■ WHAT IS NEEDED: Which lines of the entries below run from the one holding "(opcAssigned r.opc = false" to the one holding "(opcAssigned r.opc = true → opcCore r.opc = true", inclusive? Set down exactly those lines and no others.

Content starts

/-! ## Blocks, turns, cycles, steps (02: R54; 07: R183-R192; 00: R3) -/

/-- 07: R177-R179, R183, R186, R191: the entry to a block: a sequencer inside one is left as it is; a line outside global space faults before any
fetch; the first check that fails, in its order, takes its trap at the line or the head with nothing of the block executed, and lines that
pass, one to eight of them, leave the block as their heads give it. -/
def Obligations.BlockEntry : Prop := ∀ (s u : State) (b : List Byte) (c : Cause) (arg : Word) (l : List Ins) (x : Bool) (i : Nat) (r : Raw)
    (core e xfer : Bool) (tile count n : Nat) (bs : Nat → List Byte) (us : Nat → State) (ls : Nat → List Ins) (xs : Nat → Bool),
  let pc := s.seq.pc
  let raws := lineRaws b 0 0 (lineNh b)
  (s.seq.fetched = true → exec .blockEntry s = .next s) ∧
  (s.seq.fetched = false → spaceOf pc ≠ 0 →
    exec .blockEntry s = .next (if s.seq.back then s.trap cBounds pc else s.w0Fault cBounds pc akFetch)) ∧
  (s.seq.fetched = false → spaceOf pc = 0 →
    (s.fetchLine pc = .fault c arg → exec .blockEntry s = .next (if s.seq.back then s.trap c arg else s.w0Fault c arg akFetch)) ∧
    (s.fetchLine pc = .ok b u → u.cur = s.cur →
      let trap (c : Cause) (arg : Word) : State :=
        (u.updSeq (fun q => { q with pending := none, idx := 0, wait := none, woken := false })).takeTrapAt c arg 0
      (lineCheck b s.cur.e true false = some c → exec .blockEntry s = .next (trap c (pc + 0x3F))) ∧
      (lineCheck b s.cur.e true false = none →
        (lineIns (isCore s.cur) s.cur.e (sidTile s.sid) pc 0 [] false raws = .error (c, i) →
          exec .blockEntry s = .next (trap c (pc + BitVec.ofNat 64 i))) ∧
        (lineIns (isCore s.cur) s.cur.e (sidTile s.sid) pc 0 [] false raws = .ok (l, x) → lineLast b = true →
          exec .blockEntry s = .next (u.updSeq (fun q => q.entered l (pc + 64))) ∧ l.map (·.raw) = raws ∧
          ∀ r ∈ raws, ∃ i, decode? r = some i ∧ formHere (isCore s.cur) s.cur.e i = true)))) ∧
  (s.seq.fetched = false → 1 ≤ n → n ≤ 8 → us 0 = s → ls 0 = [] → xs 0 = false →
    (∀ j, j < n → let at_ := pc + BitVec.ofNat 64 (64 * j)
      spaceOf at_ = 0 ∧ (us j).cur = s.cur ∧ (us j).fetchLine at_ = .ok (bs j) (us (j + 1)) ∧ lineCheck (bs j) s.cur.e (j == 0) (j == 7) = none ∧
        lineIns (isCore s.cur) s.cur.e (sidTile s.sid) at_ 0 (ls j) (xs j) (lineRaws (bs j) 0 0 (lineNh (bs j))) = .ok (ls (j + 1), xs (j + 1)) ∧
        (lineLast (bs j) = true ↔ j + 1 = n)) →
    exec .blockEntry s = .next ((us n).updSeq (fun q => q.entered (ls n) (pc + BitVec.ofNat 64 (64 * n)))) ∧
      (ls n).map (·.raw) = (List.range n).flatMap (fun j => lineRaws (bs j) 0 0 (lineNh (bs j)))) ∧
  (2 ≤ lineKind b → lineCheck b e x xfer = some 0x06) ∧
  (lineKind b < 2 → lineLast b = false → lineCheck b e x true = some 0x01) ∧
  (lineKind b < 2 → lineOk b = false → lineCheck b e x xfer = some 0x01) ∧
  (lineKind b = 1 → lineOk b = true → lineSeq b = !e → lineCheck b e true false = some 0x04) ∧
  (opcAssigned r.opc = false → headCheck core e tile count xfer r = some 0x02) ∧
  (opcAssigned r.opc = true → opcCore r.opc = true → headCheck false e tile count xfer r = some 0x07) ∧
  (opcAssigned r.opc = true → opcCore r.opc = false → seqColumn core e r.opc = false → headCheck core e tile count xfer r = some 0x04) ∧
  (opcAssigned r.opc = true → opcCore r.opc = false → seqColumn core e r.opc = true → unitColumn core tile r = false →
    headCheck core e tile count xfer r = some 0x05) ∧
  (opcAssigned r.opc = true → opcCore r.opc = false → seqColumn core e r.opc = true → unitColumn core tile r = true → decode? r = none →
    headCheck core e tile count xfer r = some 0x03)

Content ends

■ REPLY:
  (opcAssigned r.opc = false → headCheck core e tile count xfer r = some 0x02) ∧
  (opcAssigned r.opc = true → opcCore r.opc = true → headCheck false e tile count xfer r = some 0x07) ∧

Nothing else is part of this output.